Implement signal handling in Python#728

Closed
sloretz wants to merge 3 commits intomasterfrom
python_signal_handler
Closed

Implement signal handling in Python#728
sloretz wants to merge 3 commits intomasterfrom
python_signal_handler

Conversation

@sloretz
Copy link
Copy Markdown
Contributor

@sloretz sloretz commented Mar 20, 2021

Part of #665 because it removes the signal handler CPython extension

This implements signal handling in Python using the signal library rather than doing it in C. I think the benefits outweigh the drawbacks.

Benefits:

  • Less C code to maintain
  • Don't have to port the atomics usage in the sigint module to C++
  • One less compilation unit depending on rclpy_handle_...
  • Don't need to worry about signal safety in Python signal handler

Drawbacks

  • The signal handler isn't run exactly when the signal happens - The real signal handler is setting a flag that tells CPython to call the Python signal handlers ASAP
  • If pure C code takes a really really long time, the Python signal handler won't get called until the interpreter gets to run again
    • But C code taking a long time without releasing the GIL would already be a problem on its own
  • It adds an extra frame to the stack-trace

With signal handling in C

$ ros2 run examples_rclpy_minimal_publisher publisher_member_function
[INFO] [1616203329.647568651] [minimal_publisher]: Publishing: "Hello World: 0"
[INFO] [1616203330.133528959] [minimal_publisher]: Publishing: "Hello World: 1"
[INFO] [1616203330.633883396] [minimal_publisher]: Publishing: "Hello World: 2"
^CTraceback (most recent call last):
  File "/home/osrf/ws/ros2/install/examples_rclpy_minimal_publisher/lib/examples_rclpy_minimal_publisher/publisher_member_function", li
ne 11, in <module>
    load_entry_point('examples-rclpy-minimal-publisher', 'console_scripts', 'publisher_member_function')()
  File "/home/osrf/ws/ros2/build/examples_rclpy_minimal_publisher/examples_rclpy_minimal_publisher/publisher_member_function.py", line
43, in main
    rclpy.spin(minimal_publisher)
  File "/home/osrf/ws/ros2/install/rclpy/lib/python3.8/site-packages/rclpy/__init__.py", line 196, in spin
    executor.spin_once()
  File "/home/osrf/ws/ros2/install/rclpy/lib/python3.8/site-packages/rclpy/executors.py", line 693, in spin_once
    handler, entity, node = self.wait_for_ready_callbacks(timeout_sec=timeout_sec)
  File "/home/osrf/ws/ros2/install/rclpy/lib/python3.8/site-packages/rclpy/executors.py", line 679, in wait_for_ready_callbacks
    return next(self._cb_iter)
  File "/home/osrf/ws/ros2/install/rclpy/lib/python3.8/site-packages/rclpy/executors.py", line 576, in _wait_for_ready_callbacks
    _rclpy.rclpy_wait(wait_set, timeout_nsec)
KeyboardInterrupt

With signal handling in Python, the last frame in the stack trace printed is a frame inside the Python signal handler.

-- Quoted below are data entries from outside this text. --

-- ==== Sys2Proof/Syntax.lean ====
section
/-! DEFINITION. The one type of instructions and events: one constructor per row of spec/opcode_table.json.
Sequencer forms carry their operand fields (R225 to R234), element words their modifier and targets (R236 to R238),
the events that reach the module from outside (host writes, links, power) carry what they bring, and the events of the
module's own agents are named alone: the unit or record each concerns stands in State.ops. -/
namespace Sys2Proof

/-- A tile by number: array tile(x,y) is 64y + x; headland tile H(side,index) is 4096 + 64·side + index, side 0 N, 1 E,
2 S, 3 W (R5, R285). -/
abbrev Tid := Nat

/-- Size code of the M format (R231). Code 7 is illegal and has no constructor. -/
inductive MSize where
  | s8 | z8 | s16 | z16 | s32 | z32 | d64
  deriving DecidableEq, Repr

/-- Width of an atomic or reduction (R232 SZ). -/
inductive ASize where
  | w32 | w64 | w16
  deriving DecidableEq, Repr

/-- Scope words (R7). -/
inductive Scope where
  | lane | core | quad | die | pkg | pod
  deriving DecidableEq, Repr

/-- Position of a latch in a slot (R212). -/
inductive Pos where
  | l | r | p
  deriving DecidableEq, Repr

/-- A target field of an element word (R238). -/
inductive Target where
  | none
  | loc (slot : Fin 64) (pos : Pos)
  | eg (ch : Fin 8)
  deriving DecidableEq, Repr

/-- Integer modifier (R237). -/
inductive IMod where
  | s32 | z32 | s16 | z16 | s8 | z8
  deriving DecidableEq, Repr

/-- Float modifier (R237). -/
inductive FMod where
  | f32 | f16 | bf16 | f8
  deriving DecidableEq, Repr

/-- Lane-group modifier: integer or float (R237, R330). -/
inductive LMod where
  | i (m : IMod)
  | f (m : FMod)
  deriving DecidableEq, Repr

/-- Rounding mode (R168). -/
inductive RMode where
  | rn | rz | ru | rd | rs
  deriving DecidableEq, Repr

/-- Direction of a memory port (R237). -/
inductive Dir where
  | n | e | s | w
  deriving DecidableEq, Repr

 ros2 run examples_rclpy_minimal_publisher publisher_member_function
[INFO] [1616203196.522705663] [minimal_publisher]: Publishing: "Hello World: 0"
[INFO] [1616203197.007797048] [minimal_publisher]: Publishing: "Hello World: 1"
[INFO] [1616203197.507855562] [minimal_publisher]: Publishing: "Hello World: 2"
^CTraceback (most recent call last):
  File "/home/osrf/ws/ros2/install/examples_rclpy_minimal_publisher/lib/examples_rclpy_minimal_publisher/publisher_member_function", li
ne 11, in <module>
    load_entry_point('examples-rclpy-minimal-publisher', 'console_scripts', 'publisher_member_function')()
  File "/home/osrf/ws/ros2/build/examples_rclpy_minimal_publisher/examples_rclpy_minimal_publisher/publisher_member_function.py", line
43, in main
    rclpy.spin(minimal_publisher)
  File "/home/osrf/ws/ros2/install/rclpy/lib/python3.8/site-packages/rclpy/__init__.py", line 196, in spin
    executor.spin_once()
  File "/home/osrf/ws/ros2/install/rclpy/lib/python3.8/site-packages/rclpy/executors.py", line 693, in spin_once
    handler, entity, node = self.wait_for_ready_callbacks(timeout_sec=timeout_sec)
  File "/home/osrf/ws/ros2/install/rclpy/lib/python3.8/site-packages/rclpy/executors.py", line 679, in wait_for_ready_callbacks
    return next(self._cb_iter)
  File "/home/osrf/ws/ros2/install/rclpy/lib/python3.8/site-packages/rclpy/executors.py", line 576, in _wait_for_ready_callbacks
    _rclpy.rclpy_wait(wait_set, timeout_nsec)
  File "/home/osrf/ws/ros2/install/rclpy/lib/python3.8/site-packages/rclpy/signals.py", line 62, in __sigint_handler
    cls.__old_handler(signum, frame)
KeyboardInterrupt

@sloretz sloretz self-assigned this Mar 20, 2021
@sloretz
Copy link
Copy Markdown
Contributor Author

sloretz commented Mar 20, 2021

CI (build: --packages-up-to rclpy test: --packages-select rclpy)

  • Linux Build Status
  • Linux-aarch64 Build Status
  • macOS Build Status
  • Windows Build Status

@sloretz sloretz mentioned this pull request Mar 20, 2021
34 tasks
Copy link
Copy Markdown
Contributor

@clalancette clalancette left a comment

Choose a reason for hiding this comment

The reason will be displayed to describe this comment to others. Learn more.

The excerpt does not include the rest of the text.